In this article, we will discuss what is a definite integral, its properties, and how to use the properties of a definite integral to solve problems. So, let us get started.

Introduction

The definite integral of the function has a close relationship with the indefinite integral and antiderivative of a function. The main difference lies in the fact that if the indefinite integral of the function exists, then it is a real number value. A definite integral has start and end values. It means that there is a closed interval [a, b].

The integral notation was first proposed by Gottfried Wilhelm Leibniz in the seventeenth century. He discovered calculus along with Isaac Newton. The integration symbol \int is a stretched form of S, which suggests summation or sigma. There are boundaries of the interval [a, b] above and below the integration symbol in a definite interval. These numbers a and b represent the x- values. They are also known as limits of integration. The lower limit is represented by a, and the lower limit is denoted by b.

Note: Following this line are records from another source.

/-- The inbox, the handle and the streams have no part in the agreement. -/
theorem consistent_of_eq {s t : State} (h : Consistent s) (hg : t.gt = s.gt) (hm : t.mode = s.mode) (hc : t.cur = s.cur)
    (hn : t.nvs = s.nvs) (hb : t.busy = s.busy) : Consistent t := by
  have same (p : Progress) : p.holds t ↔ p.holds s := by
    cases p <;> simp only [Progress.holds, hg, hm, hc, hn]
  simpa only [Consistent, same, hc, hb] using h

/-- Settles O15: an outside event leaves what `Consistent` speaks of or ends the operation, and a move keeps the agreement. -/
theorem consistentIsKept : Obligations.ConsistentIsKept := by
  unfold Obligations.ConsistentIsKept
  intro s t consistent h
  cases step_happens h with
  | deviceBytes | handle | idles => exact consistent_of_eq consistent rfl rfl rfl rfl rfl
  | restarts => exact consistent_of_idle rfl rfl
  | moves hc m => exact m.consistent (hc.agrees consistent)

/-! ### Where a `RESP` comes from (R56, R81) -/

/-- All that a reader gives has the property. -/
def Gives (r : Read Instr) (P : Instr → Prop) : Prop := ∀ i rest, r = .ok (i, rest) → P i

theorem gives_ok {i : Instr} {rest : Bytes} {P : Instr → Prop} (h : P i) : Gives (.ok (i, rest)) P := by
  intro _ _ e
  cases e
  exact h

theorem gives_readThen {α : Type} {r : Read α} {f : α → Bytes → Read Instr} {P : Instr → Prop}
    (h : ∀ a rest, Gives (f a rest) P) : Gives (readThen r f) P := by
  cases r with
  | ok x => exact h x.1 x.2
  | error e => intro _ _ e; cases e

/-- The operands that follow the selector of an operation make an instruction of that operation. -/
theorem getOperands_operation (op : HostOp) (bs : Bytes) :
    Gives (getOperands op bs) fun i => Laws.RowShape.operation i = some op := by
  cases op with
  | readStatus | attach | enterCustom | startup => exact gives_ok rfl
  | streamPixels | decodeStatus | gammaDecode | gammaEncode | loadCal | push | selectCurve =>
    exact gives_readThen fun _ _ => gives_ok rfl
  | readResponse => exact gives_readThen fun _ _ => gives_readThen fun _ _ => gives_ok rfl
  | writeCommand | packPixel | setField =>
    exact gives_readThen fun _ _ => gives_readThen fun _ _ => gives_readThen fun _ _ => gives_ok rfl
  | setWindow =>
    exact gives_readThen fun _ _ => gives_readThen fun _ _ => gives_readThen fun _ _ => gives_readThen fun _ _ =>
      gives_ok rfl

theorem writeKind_format (cfg : Params) (command : Byte) (payload : Bytes) :
    Laws.RowShape.format (writeKind cfg command payload) = .frame := by
  unfold writeKind
  repeat' split
  all_goals rfl

theorem frameKind_format (cfg : Params) (f : Frame) : Laws.RowShape.format (frameKind cfg f) = .frame := by
  unfold frameKind
  split
  · exact writeKind_format cfg _ _
  · repeat' split
    all_goals rfl

theorem decodeHostop_operation (cfg : Params) (bs : Bytes) :
    Gives (decodeHostop cfg bs) fun i => Laws.RowShape.operation i ≠ none := by
  refine gives_readThen fun selector rest => ?_
  cases hostOpOf cfg selector with
  | none => intro _ _ e; cases e
  | some op =>
    intro i rest' e
    rw [getOperands_operation op rest i rest' e]
    nofun

theorem decodeFrame_format (cfg : Params) (bs : Bytes) :
    Gives (decodeFrame cfg bs) fun i => Laws.RowShape.format i = .frame :=
  gives_readThen fun f _ => gives_ok (frameKind_format cfg f)

theorem Gives.of_map {r : Read Instr} {P : Instr → Prop} (hr : Gives r P) {i : Instr} (h : r.map Prod.fst = .ok i) : P i := by
  cases r with
  | ok x => cases h; exact hr x.1 x.2 rfl
  | error e => cases h

/-- A request decodes to `RESP` only in the format of that row, and within `MAX_CHUNK`. -/
theorem decode_resp_length {cfg : Params} {format : Format} {bs answer : Bytes}
    (h : decode cfg format bs = .ok (.resp answer)) : answer.length ≤ Config.maxChunk := by
  cases format with
  | hostop => exact absurd rfl ((decodeHostop_operation cfg bs).of_map h)
  | frame => cases (decodeFrame_format cfg bs).of_map h
  | resp =>
    simp only [decode, decodeResp] at h
    split at h
    · next fits => cases h; exact fits
    · cases h
  | win => simp only [decode, decodeWin] at h; split at h <;> cases h
  | pix16 => simp only [decode, decodePix16] at h; split at h <;> cases h
  | onehot8 =>
    simp only [decode, decodeOnehot] at h
    repeat' split at h
    all_goals cases h
  | img112 => simp only [decode, decodeImg112] at h; split at h <;> cases h
  | img40 => simp only [decode, decodeImg40] at h; split at h <;> cases h
  | chunk => simp only [decode, decodeChunk] at h; split at h <;> cases h

/-! ### The histories (R20, R37, R41, R196) -/

theorem Cause.rx_inbox (c : Cause) (s : State) (inbox : List Stimulus) : c.rx { s with inbox := inbox } = c.rx s := by
  have same (n : Nat) (queue : Bytes) := readLeft_congr n queue (s := s) (t := { s with inbox := inbox }) rfl
  unfold Cause.rx
  split <;> simp only [same]

theorem rxAfter_quiet {s : State} (h : undisturbed s = true ∨ ∃ rest, s.inbox = .quiet :: rest) (hb : s.busy ≠ none) :
    rxAfter s = rxAfterProgress s := by
  rcases h with h | ⟨rest, hi⟩
  · unfold undisturbed at h
    unfold rxAfter
    split at h
    · next hi => simp only [hi]
    · next hi => simp only [hi, hb, if_false]
    · cases h
  · simp only [rxAfter, hi]

/-- What the claims say of `RX` is what the cause of the step says. -/
theorem Cause.Comes.rxAfter_eq {s : State} {c : Cause} (hc : c.Comes s) : rxAfter s = c.rx s := by
  cases c with
  | progress p =>
    obtain ⟨hb, _, quiet⟩ := hc
    rw [rxAfter_quiet quiet (by rw [hb]; nofun)]
    unfold rxAfterProgress Cause.rx
    rw [hb]
    cases p <;> rfl
  | request i =>
    obtain ⟨hb, format, bs, rest, hi, hd⟩ := hc
    have requested : rxAfter s = rxAfterRequest format bs s := by simp only [rxAfter, hi, hb, if_true]
    rw [requested]
    unfold rxAfterRequest
    rw [hd]
    cases i with
    | resp answer => exact (if_neg (Nat.not_lt.mpr (decode_resp_length hd))).symm
    | _ => rfl

/-- Settles O24: an outside event sends nothing, and a move at most one frame. -/
theorem sendingNeedsTheHandle : Obligations.SendingNeedsTheHandle := by
  unfold Obligations.SendingNeedsTheHandle
  intro s t h
  cases step_happens h with
  | deviceBytes | restarts | handle | idles => exact .inl rfl
  | moves _ m => exact m.tx_cases

theorem step_tx {s t : State} (h : step s = .next t) : ∃ sent, t.tx = s.tx ++ sent := by
  rcases sendingNeedsTheHandle s t h with htx | ⟨_, f, k, _, htx, _⟩
  · exact ⟨[], by rw [htx, List.append_nil]⟩
  · exact ⟨_, htx⟩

The integral symbol in the definition of definite integral looks similar to the indefinite integral symbol to denote the antiderivative of a function. Although the symbols to represent definite and indefinite integrals of the functions seem alike, however, both the concepts are different from one another. A definite integral is a number, whereas, an indefinite integral is a group of functions.

In the next section, we have will discuss the formal definition of a definite integral and how to write it in mathematical notation.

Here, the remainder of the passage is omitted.